With an intricate script about prejudice, racial hatred and growing social awareness, this is a very interesting movie. The director, who had strong communist feelings at the time, saw it as an expression of class struggle, with the Indians and poor whites teaming up to beat capitalism and imperialism (ironically, he later changed his political mind rather drastically and was elected as senator for the right-wing Alleanza Nazionale). The plot, with white businessmen trying to provoke a war in order to chase both red and white people of their lands, there are some echoes of the early Karl May movies, but the story details are a bit more nasty and adult here: this racist land-owner Perkins not only orders his men, disguised as Indians, to raid farms in the surroundings, he also instructs them to abduct Indians and kill them, so their bodies can be left as false evidence on the scene of the crime.
But very interesting doesn't necessarily imply very good. Vengeance Trail is by no means a bad movie, but it suffers from its ultra-low budget. Shot entirely in the hills around Rome it has a cheap, often ugly look, except for the interiors - shot at the Elios studios - that are quite good. The sequence in the ghost town is a highlight. The lack of authenticity, location-wise, clashes with the fact that real native Americans were used as warriors: they were foreign students at the university. The scene in which Jeremiah reveals to Perkins who his allies are, works marvelously thanks to the fact that real natives were used : "Look, they don't need disguises to look like Indians!".

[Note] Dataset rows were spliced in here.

/-- A fault on the write is precise (R65, R84, R249, the spec's decisions D7, D9, D35, log 25), also where the value to write is open (logs 13
and 14): nothing is written, rsp does not move, the port of IN is not read, and the exception is taken in the state before the
instruction but for TLB fills. -/
def Obligations.WriteFaultIsPrecise : Prop :=
  ∀ (sz : Size) (c : Cond) (amt : BitVec 2) (src tgt : Operand) (s s₁ s₂ u : State) (e : Exn), condHolds c s = true →
    (∀ v t : BitVec sz.bits, readOperand sz src s = .ok v s₁ → readOperand sz tgt s₁ = .ok t s₂ →
      operandDest sz tgt s₂ = .raised e u →
      (∀ i ∈ [Instr.add sz c src tgt, .sub sz c src tgt, .mul sz c src tgt, .imul sz c src tgt, .and sz c src tgt,
        .or sz c src tgt, .xor sz c src tgt, .rol sz c src tgt, .ror sz c src tgt],
        exec i s = takeException e (s.keepFills u)) ∧
      (v.toNat < sz.bits → ∀ i ∈ [Instr.sla sz c src tgt, .sra sz c src tgt, .srl sz c src tgt, .bse sz c src tgt,
        .bcl sz c src tgt], exec i s = takeException e (s.keepFills u)) ∧
      (v ≠ 0 → ∀ i ∈ [Instr.div sz c src tgt, .rem sz c src tgt], exec i s = takeException e (s.keepFills u)) ∧
      (v ≠ 0 → ¬(t.toInt = -2 ^ (sz.bits - 1) ∧ v.toInt = -1) → ∀ i ∈ [Instr.idiv sz c src tgt, .irem sz c src tgt],
        exec i s = takeException e (s.keepFills u))) ∧
    (∀ v t : BitVec sz.bits, readOperand sz src s = .ok v s₁ → readOperand sz tgt s₁ = .ok t s₂ →
      operandDest sz tgt s₂.drawn = .raised e u →
      (sz.bits ≤ v.toNat → ∀ i ∈ [Instr.sla sz c src tgt, .sra sz c src tgt, .srl sz c src tgt, .bse sz c src tgt,
        .bcl sz c src tgt], exec i s = takeException e (s.keepFills u)) ∧
      (t.toInt = -2 ^ (sz.bits - 1) → v.toInt = -1 → ∀ i ∈ [Instr.idiv sz c src tgt, .irem sz c src tgt],
        exec i s = takeException e (s.keepFills u))) ∧
    (∀ v : BitVec sz.bits, readOperand sz src s = .ok v s₁ → operandDest sz tgt s₁ = .raised e u →
      ∀ i ∈ [Instr.mov sz c src tgt, .movz sz c src tgt, .rta sz c src tgt], exec i s = takeException e (s.keepFills u)) ∧
    (∀ v : BitVec sz.bits, readOperand sz src s = .ok v s₁ → operandDest sz src s₁ = .raised e u →
      ∀ i ∈ [Instr.inc sz c amt src, .dec sz c amt src, .not sz c src], exec i s = takeException e (s.keepFills u)) ∧
    (∀ v : BitVec sz.bits, memRead sz (s.reg rsp) s = .ok v s₁ → operandDest sz src s₁ = .raised e u →
      exec (.pop sz c src) s = takeException e (s.keepFills u)) ∧
    (∀ v : BitVec sz.bits, readOperand sz src s = .ok v s₁ →
      (memDest sz (s.reg rsp - BitVec.ofNat 32 sz.bytes) s₁ = .raised e u →
        exec (.push sz c src) s = takeException e (s.keepFills u)) ∧
      (memDest .word (s.reg rsp - 4) s₁ = .raised e u → exec (.rcall sz c src) s = takeException e (s.keepFills u))) ∧
    ∀ v : Word, readOperand .word src s = .ok v s₁ →
      (operandDest .word tgt s₁ = .raised e u → exec (.ioIn c src tgt) s = takeException e (s.keepFills u)) ∧
      (memDest .word (s.reg rsp - 4) s₁ = .raised e u → exec (.call c src) s = takeException e (s.keepFills u))
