/-- `div r0, 0x10`, section 2 of `95_test_vectors.md`. -/
theorem test_decode_div : decode [0x02, 0xA2, 0x10, 0x00, 0x00, 0x00, 0x00] = .ok (.div .word .always (.imm 0x10) (.reg 0), []) := by
  decide

/-- `rem r0, 5`, section 2 of `95_test_vectors.md`. -/
theorem test_decode_rem : decode [0x02, 0xB2, 0x05, 0x00, 0x00, 0x00, 0x00] = .ok (.rem .word .always (.imm 0x5) (.reg 0), []) := by
  decide

/-- `idiv [r2], 0`, section 8 of `95_test_vectors.md`. -/
theorem test_decode_idiv : decode [0x06, 0xB4, 0x00, 0x00, 0x00, 0x00, 0x02] = .ok (.idiv .word .always (.imm 0x0) (.ptr 2 none), []) := by
  decide

/-- `irem r0, [r2]`, section 8 of `95_test_vectors.md`. -/
theorem test_decode_irem : decode [0x01, 0xB5, 0x02, 0x00] = .ok (.irem .word .always (.ptr 2 none) (.reg 0), []) := by
  decide

/-- `and.8 r0, 0x0F`, section 3 of `95_test_vectors.md`. -/
theorem test_decode_and : decode [0x02, 0x03, 0x0F, 0x00] = .ok (.and .byte .always (.imm 0xF) (.reg 0), []) := by
  decide

/-- `or.16 [r1], 0x8001`, section 3 of `95_test_vectors.md`. -/
theorem test_decode_or : decode [0x06, 0x53, 0x01, 0x80, 0x01] = .ok (.or .half .always (.imm 0x8001) (.ptr 1 none), []) := by
  decide

/-- `xor.8 r0, 0xFF`, section 3 of `95_test_vectors.md`. -/
theorem test_decode_xor : decode [0x02, 0x23, 0xFF, 0x00] = .ok (.xor .byte .always (.imm 0xFF) (.reg 0), []) := by
  decide

/-- `not.16 [r1+2]`, section 3 of `95_test_vectors.md`. -/
theorem test_decode_not : decode [0x81, 0x73, 0x01, 0x02] = .ok (.not .half .always (.ptr 1 (some 2)), []) := by
  decide

/-- `sla r0, r1`, section 3 of `95_test_vectors.md`. -/
theorem test_decode_sla : decode [0x00, 0x84, 0x01, 0x00] = .ok (.sla .word .always (.reg 1) (.reg 0), []) := by
  decide

/-- `sra.8 r0, 7`, section 3 of `95_test_vectors.md`. -/
theorem test_decode_sra : decode [0x02, 0x05, 0x07, 0x00] = .ok (.sra .byte .always (.imm 0x7) (.reg 0), []) := by
  decide

/-- `srl r0, [0x3000]`, section 3 of `95_test_vectors.md`. -/
theorem test_decode_srl : decode [0x03, 0x95, 0x00, 0x30, 0x00, 0x00, 0x00] = .ok (.srl .word .always (.immPtr 0x3000) (.reg 0), []) := by
  decide

/-- `rol.8 r0, 1`, section 3 of `95_test_vectors.md`. -/
theorem test_decode_rol : decode [0x02, 0x24, 0x01, 0x00] = .ok (.rol .byte .always (.imm 0x1) (.reg 0), []) := by
  decide

/-- `ror.16 r0, 1`, section 3 of `95_test_vectors.md`. -/
theorem test_decode_ror : decode [0x02, 0x65, 0x01, 0x00] = .ok (.ror .half .always (.imm 0x1) (.reg 0), []) := by
  decide

/-- `bse.8 [r1], 0`, section 3 of `95_test_vectors.md`. -/
theorem test_decode_bse : decode [0x06, 0x06, 0x00, 0x01] = .ok (.bse .byte .always (.imm 0x0) (.ptr 1 none), []) := by
  decide

/-- `bcl.16 r0, r1`, section 3 of `95_test_vectors.md`. -/
theorem test_decode_bcl : decode [0x00, 0x56, 0x01, 0x00] = .ok (.bcl .half .always (.reg 1) (.reg 0), []) := by
  decide

/-- `bts 0x8000, 15`, section 3 of `95_test_vectors.md`. -/
theorem test_decode_bts : decode [0x0A, 0xA6, 0x0F, 0x00, 0x80, 0x00, 0x00] = .ok (.bts .word .always (.imm 0xF) (.imm 0x8000), []) := by
  decide

/-- `cmp 5, r0`, section 4 of `95_test_vectors.md`. -/
theorem test_decode_cmp : decode [0x08, 0x87, 0x00, 0x05, 0x00, 0x00, 0x00] = .ok (.cmp .word .always (.reg 0) (.imm 0x5), []) := by
  decide

/-- `icmp.8 r0, 1`, section 4 of `95_test_vectors.md`. -/
theorem test_decode_icmp : decode [0x02, 0x37, 0x01, 0x00] = .ok (.icmp .byte .always (.imm 0x1) (.reg 0), []) := by
  decide

/-- `mov.16 [r1+255], 0xBEEF`, section 4 of `95_test_vectors.md`. -/
theorem test_decode_mov : decode [0x86, 0x57, 0xEF, 0xBE, 0x01, 0xFF] = .ok (.mov .half .always (.imm 0xBEEF) (.ptr 1 (some 255)), []) := by
  decide

/-- `movz.8 [r1], r0`, section 4 of `95_test_vectors.md`. -/
theorem test_decode_movz : decode [0x04, 0x27, 0x00, 0x01] = .ok (.movz .byte .always (.reg 0) (.ptr 1 none), []) := by
  decide
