/-- Dependence evaluation of context c, then the start scan (R69). -/
def reschedule (s : State) (c : Nat) : State :=
  match ctxAt s c with
  | none => scanAll s
  | some x => scanAll (evalPasses (x.journal.filter (fun j => decide (j.outcome = .pending))).length s c)

/-- Arm record i of context c with SEQ seq (R35, R51): the result and the state. THERM does not refuse a task's arming, since R51 has no
result for it (log 56). -/
def armRecord (s : State) (c i : Nat) (seq : Word) : State × Nat :=
  match ctxAt s c with
  | none => (s, 0x4)
  | some x =>
    let r := armCheck s c x i seq
    let s := if i < nrec x then openRec s c x i else s
    if r = 0 then (reschedule (acceptArm s c x i seq) c, 0) else (s, r)

/-- Record a rejection in ARMSTAT (R21). -/
def armReject (s : State) (m cause : Nat) : State := updMaster s m (fun x => { x with armCause := BitVec.ofNat 4 cause })

/-- A write to ARM by master m (R12, R16, R20, R21, R35). A malformed write is judged before the permission, the permission before
THERM, and THERM before the context and its seal (logs 40, 49). -/
def armWrite (s : State) (m : Nat) (v : BitVec 64) (aligned : Bool) : State :=
  let c := (v.extractLsb' 0 6).toNat
  let i := (v.extractLsb' 8 24).toNat
  if s.mgmt.ready = false then armReject (countDenied s m) m 0x2
  else if aligned = false ∨ v.extractLsb' 6 2 ≠ 0#2 then armReject s m 0x1
  else
    let x := ctxAt s c
    let may := isOwner s m || (match x with
      | some x => boundTo x m
      | none => false)
    if may = false then armReject (countDenied s m) m 0x3
    else if s.mgmt.therm then armReject s m 0x2
    else
      match x with
      | none => armReject s m 0x4
      | some x =>
        if x.hdr.isNone then armReject s m 0x4
        else
          let (s', r) := armRecord s c i (v.extractLsb' 32 32)
          if r = 0 then updMaster s' m (fun y => { y with ack := y.ack + 1#24 }) else armReject s' m r

/-- The ARM step: input.value is the word, input.flag that it came as one aligned 64-bit write. -/
def execArm (s : State) : Out := .next (armWrite s s.input.who s.input.value s.input.flag)

/-! ## The end of tasks and records (R53, R59, R124, R395) -/

/-- A record is DONE (RECORD_DONE): STATUS, DONESEQ, journal, counters, clusters; then dependences and the scan. -/
def doneRecord (s : State) (c r : Nat) : State :=
  match ctxAt s c with
  | none => s
  | some x =>
    match runAt x r with
    | none => s
    | some u =>
      let s := setStatus s c x r (recNdone s c x r) 0 4
      let s := freeRun s c x r u
      let x := journalEnd x r .done
      let s := setCtx s c { x with
        runs := tdel x.runs r, doneseq := tset x.doneseq r (u.copy.getD 0 0#32)
        counters := mergeCounters x.counters u.total }
      reschedule s c

/-- The state of a core's units that a task leaves behind: what R40 gives the next task anew. -/
def clearTask (k : Core) : Core :=
  { k with
    task := none, wait := none, trap := none, inflight := [], opbuf := [], priv := false, iact := false, timerHnd := false
    timerDue := false, gcount := 0, intr := [], arrived := [], cwait := none, join := none, mutexes := [], counters := []
    overlay := [], tags := k.tags.map (fun e => (e.1, { words := match e.2.words with
      | w :: l => (w &&& 0x3FFFFFFF#32) :: l
      | [] => [] })) }

/-- Insert the place of a HELD bit, its byte and its bit, in ascending address. -/
def insertHeld (m : Nat × Nat) : List (Nat × Nat) → List (Nat × Nat)
  | [] => [m]
  | p :: l => if 8 * m.1 + m.2 ≤ 8 * p.1 + p.2 then m :: p :: l else p :: insertHeld m l

/-- Every mutex that core n holds is released, in ascending word address (R310): its HELD bit falls. -/
def releaseMutexes (s : State) (n : Nat) : State :=
  let s := ((coreAt s n).mutexes.foldr insertHeld []).foldl (fun s m =>
    testCounts { s with slice := s.slice.write m.1 (s.slice.read m.1 &&& ~~~(1#8 <<< m.2)) }) s
  updCore s n (fun c => { c with mutexes := [] })

/-- The key of what a core has sent for a pair of ranks in a wave (R332). -/
def sentKey (wave pair : Nat) : Nat := 2 ^ 64 * wave + pair

/-- What core n of context c has sent in the waves that f selects is taken back from the sequence numbers of its pairs, or counted in
them again. -/
def countSent (s : State) (c n : Nat) (f : Nat → Bool) (change : Word → Word → Word) : State :=
  updCtx s c (fun x =>
    { x with pseq := ((coreAt s n).sent.filter (fun e => f (e.1 / 2 ^ 64))).foldl (fun t e =>
        tset t (e.1 % 2 ^ 64) (change (tgetD t (e.1 % 2 ^ 64) 0#32) (word e.2))) x.pseq })

/-- The task that follows task t on its core, core j of the run (R59): that of the next wave or, after a task that ran again, that in
which the core stood (R267). -/
def nextTask (t : Task) (ws : Nat → Word) (j : Nat) : Option Task :=
  match t.after with
  | [] => taskAt t.ctx t.ridx ws j (t.wave + 1)
  | (w, b) :: l => (taskAt t.ctx t.ridx ws j w).map (fun v => { v with rerun := b, after := l })

/-- What the core has sent in the waves that it does not run again counts again (R332). -/
def passWaves (s : State) (t : Task) (n : Nat) : State :=
  match t.after with
  | [] => s
  | (w, _) :: _ => countSent s t.ctx n (fun k => decide (t.wave < k ∧ k < w)) (· + ·)
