-- ==== Sys2Proof/Machine/Engines.lean ====
section
/-! DEFINITION. The copy, gather and exchange engines (10, R213 to R243): shadow registers, LAUNCH, range locks, the walk over
elements, completion, translation faults, and the MBOX commands of R227. -/

namespace Sys2Proof.Machine

/-! ## Shadow registers and captured blocks (R214 to R217, R232, R234) -/

/-- G of an engine (R213). -/
def CmdKind.g : CmdKind → Nat
  | .copy => 0
  | .gather => 1
  | .exchange => 2

/-- Shadow register E of engine G. -/
def shadowOf (c : Core) (g e : Nat) : Word := sget 0#32 c.shadow (16 * g + e)

/-- Register E of a captured block. -/
def Cmd.reg (k : Cmd) (e : Nat) : Word := sget 0#32 k.block e

/-- The halves of a register that holds two coordinates: c2 below, c3 above. -/
def loHalf (w : Word) : Nat := w.toNat % 65536
def hiHalf (w : Word) : Nat := w.toNat / 65536

/-- The control, handler and BAR fields of a copy or gather block (R217, R224). -/
def Cmd.ctl (k : Cmd) : Word := k.reg 0xB
def Cmd.vers (k : Cmd) : Nat := field k.ctl 7 1
def Cmd.bar (k : Cmd) : Bool := decide (k.kind ≠ .exchange) && k.ctl.getLsbD 8
def Cmd.gsel (k : Cmd) : Nat := field k.ctl 10 9
def Cmd.tr (k : Cmd) : Bool := k.ctl.getLsbD 0

/-- The entries of a command as it captured them. -/
def Cmd.srcE (k : Cmd) : Entry := { num := k.src.1, words := k.src.2 }
def Cmd.dstE (k : Cmd) : Entry := { num := k.dst.1, words := k.dst.2 }
def Cmd.idxE (k : Cmd) : Entry := { num := k.idx.1, words := k.idx.2 }

/-- The transfer id of a command (R215). -/
def xidOf (kind : CmdKind) (seq : Nat) : Word := word (seq * 4 + kind.g)

/-- What a LAUNCH of core E.n captures now: the block, HBASE, and the view of every entry that the block names. -/
def capture (E : Env) (kind : CmdKind) : Cmd :=
  let c := E.c
  let ent := fun e => let h := viewOf c E.u (entryNum c ((shadowOf c kind.g e).toNat % 32)); (h.num, h.words)
  let hnd := shadowOf c kind.g 0xC
  let ctl := shadowOf c kind.g 0xB
  let grp := c.cr.grp.getD (field ctl 10 9) 0#32
  { kind := kind, ctx := E.t.ctx, seq := (c.seq + 1) % 2 ^ 30, pc := c.pc
    block := (List.range 16).filterMap (fun e =>
      if shadowOf c kind.g e = 0#32 then none else some (e, shadowOf c kind.g e))
    hbase := c.cr.hbase.toNat
    src := ent 0, dst := ent 1, idx := if kind = .gather then ent 9 else (0, [])
    next := 0, ninv := 0, noor := 0, partly := false, fault := none
    group := if kind ≠ .exchange ∧ ctl.getLsbD 8 = true ∧ grp.getLsbD 31 = true then some (grp.toNat % 256) else none
    handler := if hnd.getLsbD 31 then some (hnd.toNat % 2 ^ 15) else none
    joined := decide (kind ≠ .exchange), count := 0 }

/-! ## Ranges (R229, R230) -/

/-- A range of a command: its entry, home, origin and far corner, and whether it is the destination. -/
structure Side where
  entry : Entry
  home  : Home
  o     : List Nat
  f     : List Nat
  dst   : Bool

This is also one of the movies that gave Klaus Kinski a bad name. As a person, not as an actor. He wanted to be paid one day in advance every morning, spent every free moment in a white caravan, parked on the set, and was such a pain in the ass that all other actors hated his guts. The character he played was a particularly despicable person and Kinski said his behaviour would lead to more 'realism' in the movie, in particular during the scene with the townspeople trying to beat him up. According to some, the director chased him with a baseball bat when this scene was shot, screaming "Come here, bastard, I'll show you some realism!" The other performances vary a little, both in quality and style. Leonard Mann, as Jeremiah, remains silent and moody for most part of the film, while Steffen Zacharias, as Doc, almost behaves as if he's in some kind of Carry On spoof of a western. Ivan Rassimov, or Sean Todd as most of us know him, is a good villain, and the unknown Eversfield is a true delight as the long-legged, temperamental squaw.
I watched the British C'est la Vie release. It shows the movie in 1,85:1, which means the image is cropped a little left and right; moreover the image has not been enhanced for widescreen TV's, but surprisingly it looks very good, with bright colors and hardly any print damage. Overall this is a satisfying release of a movie that is worth checking out.